In one of them, written a year after K. Starmer led Labour to a landslide victory in the general election in July 2024, P. Mandelson described Downing Street’s activity as “besieged and hopeless.”
An official spokesperson for K. Starmer called the documents released on Monday, which contain many redactions, including for national security reasons, an “unprecedented case of government transparency.”
However, this only happened after members of parliament voted in February to force the government to publish these documents.
Failed security clearance
The government stated that some documents are not published on the advice of the police investigating P. Mandelson’s possible misconduct over a decade ago.
P. Mandelson is accused of leaking classified information to J. Epstein while serving as a minister. He denies any wrongdoing.

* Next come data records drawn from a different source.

section
/-! SUPPORT. What no command changes and what no command reads: the statements O21, O23, O24. -/

namespace Sys2Proof.Machine

open Sys2Proof.Claims

/-! ### What a completed body keeps -/

/-- On two states with the same planes and configuration a confined body has the same outcome, but for what it does not
write. -/
theorem Confined.run_eq {len vbpp : Bool} {b : State → Except Err State} (hb : Confined len vbpp b) {s s' : State}
    (hm : s'.mem = s.mem) (hc : s'.cfg = s.cfg) : b s' = (b s).map fun t => s'.withResultsOf len vbpp t := by
  have inputs : s'.withInputsOf s = s' := by
    unfold State.withInputsOf State.withMem State.withCfg
    rw [← hm, ← hc]
  have run := hb s' s
  rwa [inputs] at run

theorem Confined.keeps {len vbpp : Bool} {b : State → Except Err State} (hb : Confined len vbpp b) {s t : State}
    (h : b s = .ok t) : t.cfg = s.cfg ∧ t.pending = s.pending ∧ t.replies = s.replies ∧ t.resets = s.resets := by
  rw [hb.result_eq h]
  exact ⟨rfl, rfl, rfl, rfl⟩

theorem Confined.keeps_length {vbpp : Bool} {b : State → Except Err State} (hb : Confined false vbpp b) {s t : State}
    (h : b s = .ok t) : t.short = s.short ∧ t.long = s.long ∧ t.dcount = s.dcount := by
  rw [hb.result_eq h]
  exact ⟨rfl, rfl, rfl⟩

theorem Confined.keeps_vbpp {len : Bool} {b : State → Except Err State} (hb : Confined len false b) {s t : State}
    (h : b s = .ok t) : t.vbpp = s.vbpp := by
  rw [hb.result_eq h]
  rfl

theorem writesLength_iff (i : Instr) : writesLength i = true ↔ i = .clear ∨ i = .unpack1 ∨ i = .unpack2 := by
  simp [writesLength, or_assoc]

theorem writesVbpp_iff (i : Instr) : writesVbpp i = true ↔ i = .clear ∨ i = .detect := by
  simp [writesVbpp]

theorem commandBody_keeps_length {i : Instr} (hi : ¬(i = .clear ∨ i = .unpack1 ∨ i = .unpack2)) {s t : State}
    (h : commandBody i s = .ok t) : t.short = s.short ∧ t.long = s.long ∧ t.dcount = s.dcount := by
  have confined := commandBody_confined i
  rw [Bool.eq_false_iff.2 (mt (writesLength_iff i).1 hi)] at confined
  exact confined.keeps_length h

theorem commandBody_keeps_vbpp {i : Instr} (hi : ¬(i = .clear ∨ i = .detect)) {s t : State}
    (h : commandBody i s = .ok t) : t.vbpp = s.vbpp := by
  have confined := commandBody_confined i
  rw [Bool.eq_false_iff.2 (mt (writesVbpp_iff i).1 hi)] at confined
  exact confined.keeps_vbpp h

/-! ### What taking an error does -/

theorem commandDest_eq_vbpp_iff (i : Instr) : commandDest i = .vbpp ↔ i = .detect := by
  cases i <;> decide

theorem clear_ne_of_error {i : Instr} {s : State} {e : Err} (h : commandBody i s = .error e) : i ≠ .clear := by
  rintro rfl
  cases h

/-- The planes after an error depend on the planes before it alone. -/
theorem raise_mem_congr (e : Err) (d : ErrDest) {s s' : State} (h : s'.mem = s.mem) :
    (s'.raise e d).mem = (s.raise e d).mem := by
  cases d <;> simp [State.raise, State.invalidate, h]

/-- Taking an error overwrites ERR. -/
theorem raise_withErr (e e' : Err) (d : ErrDest) (s : State) : (s.withErr e').raise e d = s.raise e d := by
  cases d <;> rfl

/-! ### The statements -/

/-- Settles O21: a completed body keeps everything outside the planes and result registers of its command, and an error
changes ERR and the destination alone. -/
theorem commandsChangeOnlyWhatTheTableGivesThem : Obligations.CommandsChangeOnlyWhatTheTableGivesThem := by
  intro i s
  by_cases hi : i = .nop
  · subst hi
    exact ⟨s, exec_nop s, rfl, rfl, rfl, rfl, fun p _ => samePlane_refl _ p, fun _ _ _ => ⟨rfl, rfl, rfl⟩,
      fun _ _ => rfl⟩
  rw [exec_eq_finish hi]
  cases h : commandBody i s with
  | ok u =>
    obtain ⟨cfg, pending, replies, resets⟩ := (commandBody_confined i).keeps h
    refine ⟨u.withErr .ok, rfl, cfg, pending, replies, resets, fun p hp => commandBody_keepsPlane hp s u h,
      fun h1 h2 hc => ?_, fun hd hc => ?_⟩
    · have hl : ¬(i = .clear ∨ i = .unpack1 ∨ i = .unpack2) := by simp [h1, h2, hc]
      exact commandBody_keeps_length hl (t := u) h
    · have hv : ¬(i = .clear ∨ i = .detect) := by simp [hd, hc]
      exact commandBody_keeps_vbpp hv (t := u) h
  | error e =>
    have planes (p : Plane) (hp : writesPlane i p = false) : SamePlane s.mem (s.raise e (commandDest i)).mem p :=
      raise_samePlane (by rwa [commandDest_invalidates (clear_ne_of_error h)]) e s
    refine ⟨s.raise e (commandDest i), rfl, by simp, by simp, by simp, by simp, planes, fun _ _ _ => by simp,
      fun hd _ => ?_⟩
    rw [raise_vbpp, if_neg (mt (commandDest_eq_vbpp_iff i).1 hd)]

/-- Settles O23: a body does not read ERR, and `finish` overwrites it either way. -/
theorem errIsOverwrittenByEveryCommandButNop : Obligations.ErrIsOverwrittenByEveryCommandButNop := by
  intro i s e hi
  have run : commandBody i { s with err := e } = _ := (commandBody_confined i).run_eq (s := s) rfl rfl
  rw [exec_eq_finish hi, exec_eq_finish hi, run]
  cases h : commandBody i s with
  | ok u =>
    have results : u = s.withResultsOf _ _ u := (commandBody_confined i).result_eq h
    exact congrArg (fun t => Host.Outcome.next (t.withErr .ok)) results.symm
  | error e' => exact congrArg Host.Outcome.next (raise_withErr e' e (commandDest i) s)

/-- Settles O24: a body reads the planes and the configuration alone, so both runs raise the same error or complete with
the same results. -/
theorem noCommandReadsTheResultRegisters : Obligations.NoCommandReadsTheResultRegisters := by
  intro i s sh lo d v
  by_cases hi : i = .nop
  · subst hi
    exact ⟨s, _, exec_nop s, exec_nop _, rfl, rfl, rfl, rfl, rfl, rfl, by simp,
      fun _ => ⟨rfl, rfl, rfl, rfl, rfl, rfl⟩, by simp, fun _ => ⟨rfl, rfl⟩⟩
  have run : commandBody i { s with short := sh, long := lo, dcount := d, vbpp := v } = _ :=
    (commandBody_confined i).run_eq (s := s) rfl rfl
  rw [exec_eq_finish hi, exec_eq_finish hi, run]
  cases h : commandBody i s with
  | ok u =>
    obtain ⟨cfg, pending, replies, resets⟩ := (commandBody_confined i).keeps h
    refine ⟨_, _, rfl, rfl, rfl, rfl, cfg.symm, pending.symm, replies.symm, resets.symm, fun hl => ?_, fun hl => ?_,
      fun hv => ?_, fun hv => ?_⟩
    · have writes : writesLength i = true := (writesLength_iff i).2 (hl.imp_right And.left)
      simp [State.withResultsOf, writes]
    · have hl' : ¬(i = .clear ∨ i = .unpack1 ∨ i = .unpack2) := fun w => hl (w.imp_right fun w => ⟨w, rfl⟩)
      obtain ⟨short, long, dcount⟩ := commandBody_keeps_length hl' h
      exact ⟨short, long, dcount, by simp [State.withResultsOf, writesLength_iff, hl']⟩
    · simp [State.withResultsOf, writesVbpp_iff, hv]
    · exact ⟨commandBody_keeps_vbpp hv (t := u) h, by simp [State.withResultsOf, writesVbpp_iff, hv]⟩
  | error e =>
    have he : e ≠ .ok := commandBody_raisesErrors i s e h
    have hc : i ≠ .clear := clear_ne_of_error h
    refine ⟨_, _, rfl, rfl, raise_mem_congr e _ rfl, rfl, by simp, by simp, by simp, by simp, by simp [he, hc],
      fun _ => by simp, fun hv => ?_, fun hv => ?_⟩
    · simp [raise_vbpp, commandDest_eq_vbpp_iff, hv.resolve_left hc]
    · have hd : i ≠ .detect := fun w => hv (.inr w)
      simp [raise_vbpp, commandDest_eq_vbpp_iff, hd]

end Sys2Proof.Machine
end

section
/-! SUPPORT. The invariant after reset and over a step: O15, O16. -/

namespace Sys2Proof.Machine

/-! ### Commands -/

theorem cleared_wf {m : Memory} (hm : m.wf = true) : m.cleared.wf = true := by
  have hn : ∀ {α : Type} {p : α → Prop}, ∀ g, (none : Option α) = some g → p g := by rintro _ _ _ ⟨⟩
  exact wf_withDec (wf_withBuf (wf_withQnt (wf_withPix (wf_withNrm hm hn) hn) hn) hn) hn

theorem commandBody_keeps_wf {i : Instr} {s t : State} (hs : s.mem.wf = true) (h : commandBody i s = .ok t) :
    t.mem.wf = true := by
  cases i
  case nop => cases h; exact hs
  case clear => cases h; exact cleared_wf hs
  case normalize => exact normalizeBody_keeps_wf hs h
  case toGray => exact toGrayBody_keeps_wf hs h
  case adjust => exact adjustBody_keeps_wf hs h
  case quantThresh => exact quantThreshBody_keeps_wf hs h
  case quantUniform => exact quantUniformBody_keeps_wf hs h
  case quantDither => exact quantDitherBody_keeps_wf hs h
  case pack1 => exact pack1Body_keeps_wf hs h
  case pack2 => exact pack2Body_keeps_wf hs h
  case unpack1 => exact unpack1Body_keeps_wf hs h
  case unpack2 => exact unpack2Body_keeps_wf hs h
  case detect => rw [detectBody_keeps_mem h]; exact hs
  case convert => exact convertBody_keeps_wf hs h

/-- A buffer is not both shorter and longer than expected (R40, R205). -/
theorem unpackBody_not_short_and_long {bpp : Nat} {f : Byte → Byte} {p : Config.ShortPolicy} {s t : State}
    (h : unpackBody bpp f p s = .ok t) : ¬(t.short = true ∧ t.long = true) := by
  obtain ⟨-, -, bytes, -, rfl⟩ := unpackBody_ok h
  simp only [State.withLength_short, State.withLength_long, shortFlag, longFlag, decide_eq_true_eq]
  omega

theorem commandBody_keeps_flags {i : Instr} {s t : State} (hs : ¬(s.short = true ∧ s.long = true))
    (h : commandBody i s = .ok t) : ¬(t.short = true ∧ t.long = true) := by
  by_cases hi : i = .clear ∨ i = .unpack1 ∨ i = .unpack2
  · obtain rfl | rfl | rfl := hi
    · cases h; simp
    · exact unpackBody_not_short_and_long h
    · exact unpackBody_not_short_and_long h
  · obtain ⟨short, long, -⟩ := commandBody_keeps_length hi h
    rwa [short, long]

theorem commandBody_keeps_vbpp_le {i : Instr} {s t : State} (hs : s.vbpp.toNat ≤ 2) (h : commandBody i s = .ok t) :
    t.vbpp.toNat ≤ 2 := by
  by_cases hi : i = .clear ∨ i = .detect
  · obtain rfl | rfl := hi
    · cases h; simp
    · obtain ⟨-, -, bytes, -, ⟨-, rfl⟩ | ⟨-, -, rfl⟩⟩ := detectBody_ok h <;> simp
  · rwa [commandBody_keeps_vbpp hi h]

theorem commandBody_keeps_inv {i : Instr} {s t : State} (hs : Inv s) (h : commandBody i s = .ok t) : Inv t := by
  obtain ⟨wf, flags, vbpp⟩ := hs
  exact ⟨commandBody_keeps_wf wf h, commandBody_keeps_flags flags h, commandBody_keeps_vbpp_le vbpp h⟩

theorem raise_keeps_inv {s : State} (hs : Inv s) (e : Err) (d : ErrDest) : Inv (s.raise e d) := by
  obtain ⟨wf, flags, vbpp⟩ := hs
  refine ⟨raise_keeps_wf wf, by simpa using flags, ?_⟩
  rw [raise_vbpp]
  split_ifs
  · simp
  · exact vbpp

theorem exec_keeps_inv {i : Instr} {s t : State} (hs : Inv s) (h : exec i s = .next t) : Inv t := by
  by_cases hi : i = .nop
  · subst hi
    cases (exec_nop s).symm.trans h
    exact hs
  rw [exec_eq_finish hi] at h
  obtain ⟨u, hu, rfl⟩ | ⟨e, -, rfl⟩ := finish_cases h
  · exact commandBody_keeps_inv (t := u) hs hu
  · exact raise_keeps_inv hs e _

theorem runWord_keeps_inv {c : CmdWord} {s t : State} (hs : Inv s) (h : runWord c s = .next t) : Inv t := by
  unfold runWord at h
  split at h
  · exact exec_keeps_inv hs h
  · cases h; exact raise_keeps_inv hs _ _

/-! ### The other moves of HOST -/

theorem writeReg_eq_withCfg (s : State) (n : BitVec 8) (v : Word) : ∃ c, s.writeReg n v = s.withCfg c := by
  unfold State.writeReg
  split <;> exact ⟨_, rfl⟩

theorem resetWith_inv (c : ConfigRegs) : Inv (State.resetWith c) := ⟨memory_empty_wf, by simp, by simp⟩
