-- ==== Sys2Proof/Config.lean ====
section
/-! DEFINITION. What the spec leaves open and the model takes as a free value (spec/00_scope.md R9).
`MODE` is an input of the machine and stands in its state. `WAIT_TIME` and the command latency have no place in a step
model without time (10_state.md R39, log 14). The named literals of R8 stand in Machine/Constants.lean. -/

namespace Sys2Proof

/-- `PULSE` (R9, R46, log 7): the width of the `n`-th transient high level, in a unit the spec does not give, zero when
the physical lines show no pulse. It has no body: nothing can be proved of its value, so every claim admits both a pulse
and no pulse. DESIGN CHOICE of the form; safe. -/
opaque Config.pulseWidth : Nat → Nat

end Sys2Proof
end

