-- ==== Sys2Proof/Tests/Slice0.lean ====
section
/-! SUPPORT. Tests of the model on fixed values, taken from spec/95_test_vectors.md and the worked examples of the rules,
and for each statement with hypotheses a state that meets them. -/

namespace Sys2Proof.Tests

open Sys2Proof Sys2Proof.Machine Sys2Proof.Safety

/-! ### Helpers -/

/-- The next state of an outcome, if it is one. -/
def nextOf : Host.Outcome State Fault Refusal → Option State
  | .next t => some t
  | .fault _ => none
  | .refused _ => none

/-- A level of the ports: HOST offers a word. -/
def offer (w : CmdWord) : Frame := ⟨false, .ext, true, w, false, 0#4⟩

/-- Nothing happens on the ports. -/
def idle : Frame := ⟨false, .ext, false, 0#16, false, 0#4⟩

/-- WAIT reports completion. -/
def done : Frame := ⟨false, .ext, false, 0#16, true, 0#4⟩

/-- HOST asserts `rst` with the strap at EXT. -/
def rst : Frame := ⟨true, .ext, false, 0#16, false, 0#4⟩

/-- The reset state in EXT mode with the given levels to come. -/
def ext (l : List Frame) : State := { State.resetWith .ext with inputs := l }

/-- In EXT mode, a fade at the given counter, level and phase. -/
def fade (cnt dim : Nibble) (up : Bool) (l : List Frame) : State :=
  { ext l with cnt := cnt, dim := dim, up := up, act := true, eyes := false }

/-- A fade whose FSTEP waits. -/
def fadeWaits (cnt dim : Nibble) (up : Bool) (l : List Frame) : State :=
  { fade cnt dim up l with waitPend := true, cont := .fstep, wms := 2#8 }

/-- AUTO mode at a position of the control loop. -/
def auto (q : Seq) : State := { State.resetWith .auto with seq := q, act := decide (q = .fstep) }

/-! ### Well-formedness: an ill-formed term for each check, refused -/

theorem test_rsv_refused : Cmd16.rsvClear ⟨0#8, 1#4, 6#4⟩ = false := by decide
theorem test_rsv_ill_formed : Cmd16.wellFormed ⟨0#8, 1#4, 6#4⟩ = false := by decide
theorem test_op_ill_formed : Cmd16.wellFormed ⟨0#8, 0#4, 7#4⟩ = false := by decide
theorem test_imm_ill_formed : Cmd16.wellFormed ⟨1#8, 0#4, 2#4⟩ = false := by decide
theorem test_wait_operand_ill_formed : Source.wellFormed (.wait 256) = false := by decide

/-! ### Decoding: words written out from 30_encoding.md R80 and R83, bit by bit -/

theorem test_decode_nop : decode 0b0000_0000_0000_0000#16 = .legal .nop := by decide
theorem test_decode_init : decode 0b0000_0000_0000_0001#16 = .legal .init := by decide
theorem test_decode_gen : decode 0b0000_0000_0000_0010#16 = .legal .gen := by decide
theorem test_decode_outh : decode 0b0000_0000_0000_0011#16 = .legal .outh := by decide
theorem test_decode_fstart : decode 0b0000_0000_0000_0100#16 = .legal .fstart := by decide
theorem test_decode_fstep : decode 0b0000_0000_0000_0101#16 = .legal .fstep := by decide
theorem test_decode_wait : decode 0b0110_0100_0000_0110#16 = .legal (.wait 100#8) := by decide
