-- ==== Sys2Proof/Config.lean ====
section
/-! DEFINITION. What an implementation fixes (R7) and the one free value: which agent steps next (R4). -/

namespace Sys2Proof

/-- The synthesis-time parameters of R7. The spec leaves all of them open ("a model takes it as an argument"), so they
stand in State as data that no step writes (log 1). -/
structure Params where
  /-- H_ACTIVE: active output bytes per scanline, the framebuffer width W. -/
  hActive : Nat
  /-- H_FP: horizontal front porch, output bytes. -/
  hFp : Nat
  /-- H_SYNC: horizontal sync pulse, output bytes. -/
  hSync : Nat
  /-- H_BP: horizontal back porch, output bytes. -/
  hBp : Nat
  /-- V_FP: vertical front porch, scanlines. -/
  vFp : Nat
  /-- V_SYNC: vertical sync pulse, scanlines. -/
  vSync : Nat
  /-- V_BP: vertical back porch, scanlines. -/
  vBp : Nat
  /-- V_ACTIVE: active output scanlines. -/
  vActive : Nat
  /-- LINE_DIV: output scanlines per framebuffer line. -/
  lineDiv : Nat
  /-- H_POL: true where the horizontal pulse drives the line high. -/
  hPol : Bool
  /-- V_POL: the same for the vertical pulse. -/
  vPol : Bool
  /-- RAM_BASE: lowest byte address of the RAM window. -/
  ramBase : Nat
  /-- RAM_SIZE: byte size of the RAM window. -/
  ramSize : Nat
  /-- BLK_BASE: byte address of the register block. -/
  blkBase : Nat
  /-- HS_WINDOW: length of the handshake window in clock cycles; no step reads it (log 16). -/
  hsWindow : Nat
  /-- PIX_HZ: output byte rate; no step reads it (log 16). -/
  pixHz : Nat
deriving DecidableEq, Repr

/-- The parameters of `State.reset`: R7's reference column. PRESUMED: the spec marks that column "from general knowledge,
not in source". BLK_BASE and HS_WINDOW have no reference value: DESIGN CHOICE 0x50000000 and 1 (log 1). -/
def Params.reference : Params where
  hActive := 320
  hFp := 8
  hSync := 48
  hBp := 24
  vFp := 10
  vSync := 2
  vBp := 33
  vActive := 480
  lineDiv := 2
  hPol := false
  vPol := false
  ramBase := 0x20000000
  ramSize := 0x42000
  blkBase := 0x50000000
  hsWindow := 1
  pixHz := 12587500

/-- Who takes the next step (R4). -/
inductive Turn
  /-- HOST makes its next bus access. -/
  | host
  /-- CMDE takes the next step of the command it holds. -/
  | cmde
  /-- CMDE takes the timeout branch of the INIT handshake (R92). -/
  | timeout
  /-- SCAN takes its next step. -/
  | scan
  /-- HOST and SCAN in one cycle: a FRAME set wins over a clear (R131). -/
  | hostScan
  /-- CMDE and HOST in one cycle: a CMD write comes after the completion of the held command (R133). -/
  | cmdeHost
  /-- RST_N is low (R143). -/
  | reset
deriving DecidableEq, Repr, Inhabited

/-- The agent of the n-th step that the schedule in State does not name: a free value (R4: "Any agent with an enabled
step may step next"; log 3). -/
opaque Config.freeTurn : Nat → Turn

end Sys2Proof
end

The newly released documents reveal that P. Mandelson “refused to comply” with the government’s request to hand over messages from his personal phone.
K. Starmer claimed that P. Mandelson lied about the nature of his ties with the compromised financier.
His former personnel director Morgan McSweeney resigned over advising the Prime Minister to make this appointment.
The scandal also cost the jobs of K. Starmer’s former communications director and a senior Foreign Office civil servant, whom the Prime Minister dismissed for failing to inform him or other ministers that P. Mandelson had failed the security clearance for these duties.
K. Starmer has been trying to stay in power for several weeks and refuses to step down, but a shadow battle for his replacement has already begun.
Greater Manchester Mayor Andy Burnham will later this month participate in a by-election to return to parliament, which is seen as the first step in challenging K. Starmer for the party leadership.
“People have lost faith in the Westminster system, which (…) concentrates too much power in too few hands,” A. Burnham wrote on the social network X after the documents were published.